By analyzing existing cross correlation between Shopify and Cohen Steers Infrastructure, you can compare the effects of market volatilities on Shopify and Cohen Steers and check how they will diversify away market risk if combined in the same portfolio for a given time horizon. You can also utilize pair trading strategies of matching a long position in Shopify with a short position of Cohen Steers. Check out your portfolio center. Please also check ongoing floating volatility patterns of Shopify and Cohen Steers.

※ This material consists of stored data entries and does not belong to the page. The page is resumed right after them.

/-- The entry to HALT and the return from it (R90, R108, R126, R142, R144, R165, R187, R188, R190). A STOP character or
a fall of the STOP input latches STOP and, outside HALT and STARTING, enters HALT with cause STOP: the in-flight list
is held, and the volume operation, the delivery and the running purges are cut off. RESUME is refused outside HALT and
while the STOP input is low; taken, it flushes the in-flight list, restarting the pack of each COLLATE entry, reissues
what was cut off (a volume with its staples deducted and checked again, so that it may be found short, R109), and
enters the resume target. A rise of the STOP input changes no state but the input's own level (R187); that a fall while
the input is low and a rise while it is high leave the state as it is, is the model's own convention for an input that
goes to the level it has (assumption 6). -/
def Obligations.StopHaltsAndResumeReturns : Prop :=
  (∀ (base : State) (c : Instr), c = .stopCharacter ∨ (c = .stopInputFall ∧ base.pins.stopHigh = true) →
      ∃ t, exec c base = .next t ∧
      let s : State := if c = .stopCharacter
        then { base with link := { base.link with
          receiver := .waiting
          echoes := if base.link.loopback = true ∧ base.link.echoes.length < 32
            then base.link.echoes ++ [⟨true, 0xE5⟩] else base.link.echoes } }
        else { base with pins := { base.pins with stopHigh := false } }
      s.surrounds t ∧ s.keepsPacks t ∧ s.keepsBins t [] ∧ t.latched .stop = true
      ∧ (∀ kind halting, s.run.state = .starting kind halting → s.anyPurging = true →
          t.run.state = .starting kind true)
      ∧ (s.halted = true → t.run.state = s.run.state)
      ∧ ∀ target, resumeTargetOf s.run.state = some target →
          t.run.state = .halt .stop target ∧ t.arb.inFlight = s.arb.inFlight
          ∧ t.stapler = (match s.volumeInFlight with
            | none => s.stapler
            | some k => { s.stapler with state := .idle, work := some { k with op := .cutOff }, command := none })
          ∧ t.ret.state = s.ret.state
          ∧ t.ret.delivery = (match s.deliveryInFlight with
            | none => s.ret.delivery
            | some d => some { d with op := .cutOff })
          ∧ ∀ p : PocketId, t.pockets[p] = (if s.pockets[p].purge = .running
              then { s.pockets[p] with purge := .pending } else s.pockets[p]))
  ∧ (∀ s : State,
      (s.pins.stopHigh = false → exec .stopInputFall s = .next s)
      ∧ (s.pins.stopHigh = true → exec .stopInputRise s = .next s)
      ∧ (s.pins.stopHigh = false → s.attentionFollows → exec .stopInputRise s = .next { s with
          pins := { s.pins with stopHigh := true }, link := s.link.boundary }))
  ∧ ∀ (a : Byte) (s : State), s.takesCommand (.resume false a) →
      (s.halted = false ∨ s.pins.stopHigh = false → s.attentionFollows → ∃ t, exec (.resume false a) s = .next t
        ∧ (s.takenFor (.resume false a)).onlyTells t (.result kindControl .wrongState {} []))
      ∧ ∀ cause target, s.run.state = .halt cause target → s.pins.stopHigh = true →
          ∃ t, exec (.resume false a) s = .next t ∧ (s.takenFor (.resume false a)).surrounds t ∧ s.keepsBins t []
            ∧ t.run.state = target.state
            ∧ s.tells t (.result kindControl .accepted {} [runCode (runCodeOf target.state)])
            ∧ (∀ x ∈ t.arb.inFlight, t.releasing = true ∧ x.arrival = later s.now s.tables.travel[x.feed])
            ∧ (∀ h : Handle, (∃ e ∈ s.arb.inFlight, e.disp = .collate ∧ e.handle = some h) →
                (∀ e ∈ s.arb.inFlight, e.disp = .collate → e.handle = some h → e.gen = (s.pack h).gen) →
                s.takesRestart h (s.pack h).gen = true →
                s.remakes t h
                ∧ ((s.link.outbound.filter OutRecord.isNotice).length + s.arb.inFlight.length ≤ 20 →
                    s.link.outbound.length + s.arb.inFlight.length ≤ 24 →
                    s.tells t (s.restartNotice h .resumeFlush)))
            ∧ (∀ (k : WorkRec) (p : PocketId), s.stapler.state = .idle → s.stapler.work = some k → k.op = .cutOff →
                s.stapler.queue.head? = some k.handle → s.stillStapling k = true →
                (∀ e ∈ s.arb.inFlight, e.handle ≠ some k.handle) → (s.pack k.handle).pocket = some p →
                patternCount (s.pack k.handle).snap.pattern ≤ s.stapler.remaining →
                t.stapler.state = .stapling
                ∧ t.stapler.work = some { k with
                    op := .inFlight, start := s.now, allowance := s.tables.settings.mechTimeout }
                ∧ t.stapler.command = some (p, patternCount (s.pack k.handle).snap.pattern)
                ∧ t.stapler.remaining = s.stapler.remaining - patternCount (s.pack k.handle).snap.pattern)
            ∧ (∀ k : WorkRec, s.stapleQueueSound → s.pocketsAgree → s.stapler.state = .idle →
                s.stapler.work = some k → k.op = .cutOff → s.stapler.queue.head? = some k.handle →
                s.stillStapling k = true →
                (∀ e ∈ s.arb.inFlight, e.disp = .collate → ∀ h ∈ s.stapler.queue, e.handle = some h →
                  s.takesRestart h e.gen = false) →
                s.takesUp t k s.stapler.remaining)
            ∧ ∀ d : DeliveryRec, s.ret.state = .ejecting → s.ret.delivery = some d → d.op = .cutOff →
                t.ret.delivery = some { d with
                  op := .inFlight, start := s.now, allowance := s.tables.settings.mechTimeout }
                ∧ t.ret.command = some (d.pocket, d.bin)
end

Diversification Opportunities for Shopify and Cohen Steers
-0.23 | Correlation Coefficient |
Very good diversification
The 3 months correlation between Shopify and Cohen is -0.23. Overlapping area represents the amount of risk that can be diversified away by holding Shopify and Cohen Steers Infrastructure in the same portfolio, assuming nothing else is changed. The correlation between historical prices or returns on Cohen Steers Infrast and Shopify is a relative statistical measure of the degree to which these equity instruments tend to move together. The correlation coefficient measures the extent to which returns on Shopify are associated (or correlated) with Cohen Steers. Values of the correlation coefficient range from -1 to +1, where. The correlation of zero (0) is possible when the price movement of Cohen Steers Infrast has no effect on the direction of Shopify i.e., Shopify and Cohen Steers go up and down completely randomly.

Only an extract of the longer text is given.